**Requirement:** Could you set down exactly the lines of the data below, starting at the one that holds "200 5000 1500).S" and ending at the one that holds "3000 (.i 1300000))", both included, and only those?

**Information shown:**
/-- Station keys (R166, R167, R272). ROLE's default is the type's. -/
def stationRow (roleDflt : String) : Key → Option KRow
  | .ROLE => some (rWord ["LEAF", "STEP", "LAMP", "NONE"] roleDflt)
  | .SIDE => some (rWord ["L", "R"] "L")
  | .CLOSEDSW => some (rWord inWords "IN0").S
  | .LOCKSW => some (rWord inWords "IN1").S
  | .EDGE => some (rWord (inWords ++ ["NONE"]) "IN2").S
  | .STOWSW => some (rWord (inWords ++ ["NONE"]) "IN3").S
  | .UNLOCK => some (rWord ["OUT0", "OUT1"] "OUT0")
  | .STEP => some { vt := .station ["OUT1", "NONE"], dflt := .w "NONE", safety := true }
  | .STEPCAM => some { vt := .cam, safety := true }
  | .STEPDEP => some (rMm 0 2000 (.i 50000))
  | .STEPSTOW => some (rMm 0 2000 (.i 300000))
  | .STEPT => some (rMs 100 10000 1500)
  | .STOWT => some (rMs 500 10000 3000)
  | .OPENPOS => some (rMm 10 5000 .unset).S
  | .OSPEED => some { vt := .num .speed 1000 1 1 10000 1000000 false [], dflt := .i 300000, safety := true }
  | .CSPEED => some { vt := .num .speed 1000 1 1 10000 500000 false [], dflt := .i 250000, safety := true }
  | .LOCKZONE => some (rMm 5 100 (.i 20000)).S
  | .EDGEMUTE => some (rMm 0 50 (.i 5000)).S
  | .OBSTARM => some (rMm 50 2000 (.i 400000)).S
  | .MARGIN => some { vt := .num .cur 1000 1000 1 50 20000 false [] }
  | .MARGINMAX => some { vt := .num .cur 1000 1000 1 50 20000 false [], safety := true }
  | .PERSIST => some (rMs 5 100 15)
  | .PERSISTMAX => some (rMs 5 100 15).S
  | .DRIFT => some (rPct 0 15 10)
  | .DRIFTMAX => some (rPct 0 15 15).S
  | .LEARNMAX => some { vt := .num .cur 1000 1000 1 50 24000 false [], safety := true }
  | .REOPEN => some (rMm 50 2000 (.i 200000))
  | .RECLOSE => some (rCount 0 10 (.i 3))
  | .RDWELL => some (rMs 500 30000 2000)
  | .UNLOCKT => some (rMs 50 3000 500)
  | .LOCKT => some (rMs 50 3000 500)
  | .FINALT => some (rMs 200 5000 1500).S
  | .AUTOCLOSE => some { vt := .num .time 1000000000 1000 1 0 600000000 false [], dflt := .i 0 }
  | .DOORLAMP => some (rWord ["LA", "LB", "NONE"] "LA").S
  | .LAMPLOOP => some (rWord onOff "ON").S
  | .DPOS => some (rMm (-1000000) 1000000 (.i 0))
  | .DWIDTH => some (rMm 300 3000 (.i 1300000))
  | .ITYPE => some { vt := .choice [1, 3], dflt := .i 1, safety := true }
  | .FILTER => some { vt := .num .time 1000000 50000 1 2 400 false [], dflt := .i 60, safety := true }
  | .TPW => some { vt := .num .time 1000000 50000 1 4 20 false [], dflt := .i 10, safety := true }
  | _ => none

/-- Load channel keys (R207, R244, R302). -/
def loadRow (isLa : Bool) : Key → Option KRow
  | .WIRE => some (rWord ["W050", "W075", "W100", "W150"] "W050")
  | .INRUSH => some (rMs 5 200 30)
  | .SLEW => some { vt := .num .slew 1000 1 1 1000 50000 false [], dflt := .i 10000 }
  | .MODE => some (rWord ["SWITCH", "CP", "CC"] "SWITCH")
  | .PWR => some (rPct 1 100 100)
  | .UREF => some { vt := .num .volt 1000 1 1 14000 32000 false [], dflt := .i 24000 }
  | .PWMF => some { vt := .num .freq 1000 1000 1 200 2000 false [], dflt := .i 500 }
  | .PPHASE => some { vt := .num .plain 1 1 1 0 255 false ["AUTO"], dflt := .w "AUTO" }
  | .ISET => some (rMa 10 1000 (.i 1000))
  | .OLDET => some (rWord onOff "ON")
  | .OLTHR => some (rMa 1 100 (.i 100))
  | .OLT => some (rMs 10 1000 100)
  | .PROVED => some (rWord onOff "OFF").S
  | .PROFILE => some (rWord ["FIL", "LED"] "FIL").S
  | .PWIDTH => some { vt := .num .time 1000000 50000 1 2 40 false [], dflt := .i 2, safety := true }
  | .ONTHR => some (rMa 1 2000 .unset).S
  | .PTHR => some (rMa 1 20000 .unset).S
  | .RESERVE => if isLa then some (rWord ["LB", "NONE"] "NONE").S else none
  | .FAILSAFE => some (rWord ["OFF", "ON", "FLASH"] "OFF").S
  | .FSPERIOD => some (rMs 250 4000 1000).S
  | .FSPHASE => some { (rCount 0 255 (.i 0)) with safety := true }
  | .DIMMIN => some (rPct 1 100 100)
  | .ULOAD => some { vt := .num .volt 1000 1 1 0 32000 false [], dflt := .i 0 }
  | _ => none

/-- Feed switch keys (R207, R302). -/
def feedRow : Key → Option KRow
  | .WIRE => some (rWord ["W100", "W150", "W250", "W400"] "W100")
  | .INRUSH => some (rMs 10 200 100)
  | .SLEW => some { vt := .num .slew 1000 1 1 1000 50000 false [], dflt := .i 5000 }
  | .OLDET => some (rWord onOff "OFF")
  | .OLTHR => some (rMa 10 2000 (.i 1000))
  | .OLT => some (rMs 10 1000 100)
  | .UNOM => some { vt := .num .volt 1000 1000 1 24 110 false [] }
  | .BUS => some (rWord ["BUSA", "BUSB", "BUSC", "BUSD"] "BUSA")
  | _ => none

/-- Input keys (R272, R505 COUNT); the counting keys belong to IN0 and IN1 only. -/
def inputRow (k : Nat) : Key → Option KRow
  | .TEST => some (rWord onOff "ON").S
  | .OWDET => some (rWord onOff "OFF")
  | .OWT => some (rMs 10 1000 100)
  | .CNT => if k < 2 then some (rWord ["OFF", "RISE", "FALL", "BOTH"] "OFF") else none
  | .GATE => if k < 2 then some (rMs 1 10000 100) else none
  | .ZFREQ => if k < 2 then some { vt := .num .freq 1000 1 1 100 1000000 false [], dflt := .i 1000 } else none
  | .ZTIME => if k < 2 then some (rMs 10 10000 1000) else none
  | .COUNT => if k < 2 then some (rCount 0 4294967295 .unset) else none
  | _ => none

**Result of this exercise:**
  | .FINALT => some (rMs 200 5000 1500).S
  | .AUTOCLOSE => some { vt := .num .time 1000000000 1000 1 0 600000000 false [], dflt := .i 0 }
  | .DOORLAMP => some (rWord ["LA", "LB", "NONE"] "LA").S
  | .LAMPLOOP => some (rWord onOff "ON").S
  | .DPOS => some (rMm (-1000000) 1000000 (.i 0))
  | .DWIDTH => some (rMm 300 3000 (.i 1300000))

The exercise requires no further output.